TheStreet Quant Ratings

rates CA as a

buy

. The company's strengths can be seen in multiple areas, such as its attractive valuation levels, expanding profit margins, largely solid financial position with reasonable debt levels by most measures and notable return on equity. We feel its strengths outweigh the fact that the company has had sub par growth in net income.

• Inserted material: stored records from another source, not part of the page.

/-- STORE: the first whose turn has come and whose gate is ready delivers its tile; where there is none, one is read ahead (R272, R273, R279). -/
def execStore (h : Word) (ecc : EccResult) (s : State) : Res :=
  schedRow h s fun key j x =>
    match nextEntry s j 0 x.doneIx 0 [] x.entries with
    | none => storeAhead s key j x ecc
    | some (i, e) =>
      match rankCluster j (sRank e), reachObj s j.part (sObj e) with
      | some c, some o =>
        match entryView s j c e (tileChunks o * 65536) with
        | .error code => contextFault s c j.slotIx code 0 0
        | .ok ps =>
          if tileSrc j.part o (sTile e) == .flash && !mayRead s x i e then s
          else
            match fetchTile s j.part (objKey (sObj e)) o e (x.begun.contains i) ecc with
            | .error f => tileFails s key j i e o f
            | .ok (s, bs) => entryPost (storeWritePieces s ps bs) key j c i e
      | _, _ => addrFails s key j i e

/-- A STAGE takes the schedule's reference and starts or joins the copy; it waits while there is no room, or while LOOKAHEAD has none (R272,
R273). -/
def stageStart (s : State) (key : Nat) (j : Job) (x : Schedule) (i : Nat) (e : List Byte) (o : Obj) : State :=
  if tileSrc j.part o (sTile e) == .flash && !mayRead s x i e then s
  else
    match takeTiles j.part (objKey (sObj e)) (jobHandle j) (sRoot e) [sTile e] s with
    | none => s
    | some (s, _) => entryBegun s key i

/-- STAGE: the first whose turn has come takes its reference and starts or joins the copy, and is finished once the copy is complete; while it
waits for that, one is begun ahead of its turn (R272, R273). -/
def execStage (h : Word) (s : State) : Res :=
  schedRow h s fun key j x =>
    let ahead : State :=
      match aheadEntry 1 (fun e => (reachObj s j.part (sObj e)).isSome) x 0 [] x.entries with
      | none => s
      | some (i, e) =>
        match objOf s (sObj e) with
        | none => s
        | some o => stageStart s key j x i e o
    match nextEntry s j 1 x.doneIx 0 [] x.entries with
    | none => ahead
    | some (i, e) =>
      match reachObj s j.part (sObj e) with
      | none => addrFails s key j i e
      | some o =>
        let held := alwaysHeld o (sRoot e) || (heldCopy o (sRoot e) (copyIx j.part (sRoot e) (sTile e))).isSome
        if held then
          match takeTiles j.part (objKey (sObj e)) (jobHandle j) (sRoot e) [sTile e] s with
          | none => s
          | some (s, _) => entryDone s key i
        else if x.begun.contains i then ahead
        else stageStart s key j x i e o

/-- RELEASE drops the schedule's reference on a tile (R272). -/
def execRelease (h : Word) (s : State) : Res :=
  schedRow h s fun key j x =>
    match nextEntry s j 3 x.doneIx 0 [] x.entries with
    | none => s
    | some (i, e) =>
      let k := objKey (sObj e)
      entryDone (dropRef k (jobHandle j) true (dropRef k (jobHandle j) false s (sTile e)) (copyIx j.part true (sTile e))) key i

/-- Chunks of a tile as they will stand in T1 after a WRITEBACK: those that differ are encoded anew and dirty (R276). -/
def mergeTile (o : Obj) (old : TileCopy) (now_ : Nat) : List Nat → List Byte → TileCopy
  | [], _ => old
  | c :: t, bs =>
    let new := bs.take 65536
    let same := match tfind? old.chunks c with
      | some y => storedChunk y == some new
      | none => false
    let x := if same then old else
      let (e, f) := encodeChunk (oCompress o) new
      { old with chunks := tput old.chunks c (storedOf e f), dirty := if (tfind? old.dirty c).isSome then old.dirty else tput old.dirty c now_ }
    mergeTile o x now_ t (bs.drop 65536)

/-- A root copy follows its tile's new content. -/
def refreshRoot (s : State) (key : Nat) (o : Obj) (t : Nat) (bs : List Byte) : State :=
  updCopy s key true (copyIx (oPart key) true t) fun x =>
    if x.complete then { x with chunks := (tileChunkIxs o t).foldl (fun m c => tput m c (slice bs ((c - t * tileChunks o) * 65536) 65536)) x.chunks } else x

/-- WRITEBACK (R272, R276): it waits for a copy in progress, and for room. -/
def execWriteback (h : Word) (s : State) : Res :=
  schedRow h s fun key j x =>
    match nextEntry s j 2 x.doneIx 0 [] x.entries with
    | none => s
    | some (i, e) =>
      match rankCluster j (sRank e), objOf s (sObj e) with
      | some c, some o =>
        let okey := objKey (sObj e)
        let t := sTile e
        match entryView s j c e (tileChunks o * 65536) with
        | .error code => contextFault s c j.slotIx code 0 0
        | .ok ps =>
          if pendingCopy o false t then s
          else if ps.any fun y => poisoned s y.1 y.2 then
            let s := entryDone (failEntry s j (sRank e) (postOf e)) key i
            logErr s { source := 2, severity := 1, part := some j.part, unit := c, job := jobHandle j, requester := 33 }
          else
            let bs := readPieces s.mem ps
            let old := (copyOf o false t).getD { copyStarted 0 0 with refs := [], complete := true }
            let new := mergeTile o old (now s) (tileChunkIxs o t) bs
            let hold := 2 ^ 32
            let s' := updCopy s okey false t (addRef hold)
            match spaceFor s' (oPart okey) false (copyGranules new - copyGranules old) with
            | none => s
            | some s =>
              let s := touchCopy (putCopy s okey false t new) okey false t
              entryPost (refreshRoot s okey o t bs) key j c i e
      | _, _ => addrFails s key j i e

/-! ### Copies in progress (R281) -/

/-- A copy failed: every PROMOTE waiting for it completes with a status, every schedule's STAGE that waits for it fails, and the copy is gone
(R279, R281, R498). The log entry is made by the caller, next. -/
def copyFailed (s : State) (key h : Nat) (root : Bool) (t : Nat) (refs : List Nat) (status : Nat) : State :=
  match tfind? s.tie.objs key with
  | none => s
  | some o =>
    let hit (q : Promote) : Bool := q.root == root && q.waiting.contains t
    let d := nextSeqLow s
    let s := delCopy s key root t
    let s := updObj s key fun o => { o with promotes := o.promotes.filter fun q => !hit q }
    let s := (o.promotes.filter hit).foldl (fun s q =>
      finish (giveBack key q (updTiePart s (oPart key) fun x => { x with fail := satInc x.fail })) q.req (ansErr status d)) s
    refs.foldl (fun s n =>
      match jobOf s n, tfind? s.tie.scheds (jobKey n) with
      | some j, some x =>
        match (withIx 0 x.entries).find? fun y => x.begun.contains y.1 && sKind y.2 == 1 && sObj y.2 == h && sTile y.2 == t % 2 ^ 32 && sRoot y.2 == root with
        | some y => entryDone (failEntry s j (sRank y.2) none) (jobKey n) y.1
        | none => s
      | _, _ => s) s

/-- The chunks of a copy in progress, from T1 for the root tile cache where T1 has the tile, else from flash; or why they cannot be had. -/
def copySource (s : State) (o : Obj) (t : Nat) (root : Bool) (ecc : EccResult) : Except TileFault (State × Tbl (List Byte)) :=
  let asTbl (bs : List Byte) : Tbl (List Byte) := (tileChunkIxs o t).map fun k => (k, slice bs ((k - t * tileChunks o) * 65536) 65536)
  if root && oMapped o then
    let a := o.daddr + t * tileChunks o * 65536
    if poisoned s a (tileChunks o * 65536) then .error (.line a)
    else let s := ncRead s a (tileChunks o * 65536); .ok (s, asTbl (mread s.mem a (tileChunks o * 65536)))
  else
    match (if root then heldCopy o false t else none) with
    | some y =>
      match t1Tile o t y with
      | some bs => .ok (s, asTbl bs)
      | none => .error .frame
    | none =>
      match readTile s o t ecc with
      | .error f => .error f
      | .ok (s, l) => .ok (s, copyChunks o root l s)

/-- TILE_COPY_DONE: the copy of a tile from flash, or for a partition's root tile cache from T1, completes or fails; `tile` is the number of the
copy. -/
def execTileCopyDone (obj : Word) (tile : Nat) (root : Bool) (ecc : EccResult) (s : State) : Res :=
  match objOf s obj.toNat with
  | none => .next s
  | some o =>
    let key := objKey obj.toNat
    let p := if root then tile / 2 ^ 32 else oPart key
    match copyOf o root tile with
    | none => .next s
    | some c =>
      if c.complete then .next s
      else if oMapped o && !mappedHeld s key o then
        .next (logAddr (copyFailed s key obj.toNat root tile c.refs 0x0009) p (o.daddr + (tile % 2 ^ 32) * tileChunks o * 65536) 0)
      else
        match copySource s o (tile % 2 ^ 32) root ecc with
        | .error f => .next (logTile (copyFailed s key obj.toNat root tile c.refs 0x000A) p 0 o (tile % 2 ^ 32) f)
        | .ok (s, chunks) => .next (copyDone s key root tile chunks)

/-- DIRTY_WRITEBACK_TIMER: a chunk dirty for 10 s is written to flash (R277). -/
def execDirtyWritebackTimer (obj : Word) (chunk : Nat) (s : State) : Res :=
  match objOf s obj.toNat with
  | none => .next s
  | some o =>
    match dirtySince o chunk with
    | none => .next s
    | some t => if oVolatile o then .next s else .next ((writeBack (reach s (t + 10000000000)) (objKey obj.toNat) chunk).getD s)

/-! ### Losses -/

/-- What a partition's tiers lose with its slices and root segments, which are cleared for their new owner (R79, R90): a pool that has left its
slices is gone with its copies, MAPPED content that has left them is no longer to be written back, and a root tile cache whose segments have
changed is empty (log entry 123). -/
def tiersLost (old s : State) : State :=
  let poolGone (p : Nat) : Bool :=
    let x := tiePart s p
    x.poolLen != 0 && !slicesOwned s p x.poolBase (x.poolLen * 65536)
  let rootGone (p : Nat) : Bool := (prec old p).rootSegs != (prec s p).rootSegs
  { s with tie := { s.tie with
    objs := s.tie.objs.map fun x => (x.1, { x.2 with
      t1 := if !oMapped x.2 && poolGone (oPart x.1) then [] else x.2.t1
      root := x.2.root.filter fun t => !rootGone (t.1 / 2 ^ 32)
      mdirty := if mappedHeld s x.1 x.2 then x.2.mdirty else [] })
    parts := s.tie.parts.map fun x => (x.1, { x.2 with
      poolBase := if poolGone x.1 then 0 else x.2.poolBase
      poolLen := if poolGone x.1 then 0 else x.2.poolLen
      rootPin := x.2.rootPin &&& (prec s x.1).rootSegs }) } }

end Sys2Proof.Machine
end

Highlights from the ratings report include:

  • The gross profit margin for CA INC is currently very high, coming in at 85.27%. It has increased from the same quarter the previous year. Regardless of the strong results of the gross profit margin, the net profit margin of 17.31% trails the industry average.
  • Regardless of the drop in revenue, the company managed to outperform against the industry average of 16.5%. Since the same quarter one year prior, revenues slightly dropped by 6.8%. Weakness in the company's revenue seems to have hurt the bottom line, decreasing earnings per share.
  • Despite currently having a low debt-to-equity ratio of 0.32, it is higher than that of the industry average, inferring that management of debt levels may need to be evaluated further. Regardless of the somewhat mixed results with the debt-to-equity ratio, the company's quick ratio of 1.13 is sturdy.
  • CA INC's earnings per share declined by 26.4% in the most recent quarter compared to the same quarter a year ago. The company has suffered a declining pattern of earnings per share over the past two years. However, we anticipate this trend to reverse over the coming year. During the past fiscal year, CA INC reported lower earnings of $1.83 versus $1.96 in the prior year. This year, the market expects an improvement in earnings ($2.39 versus $1.83).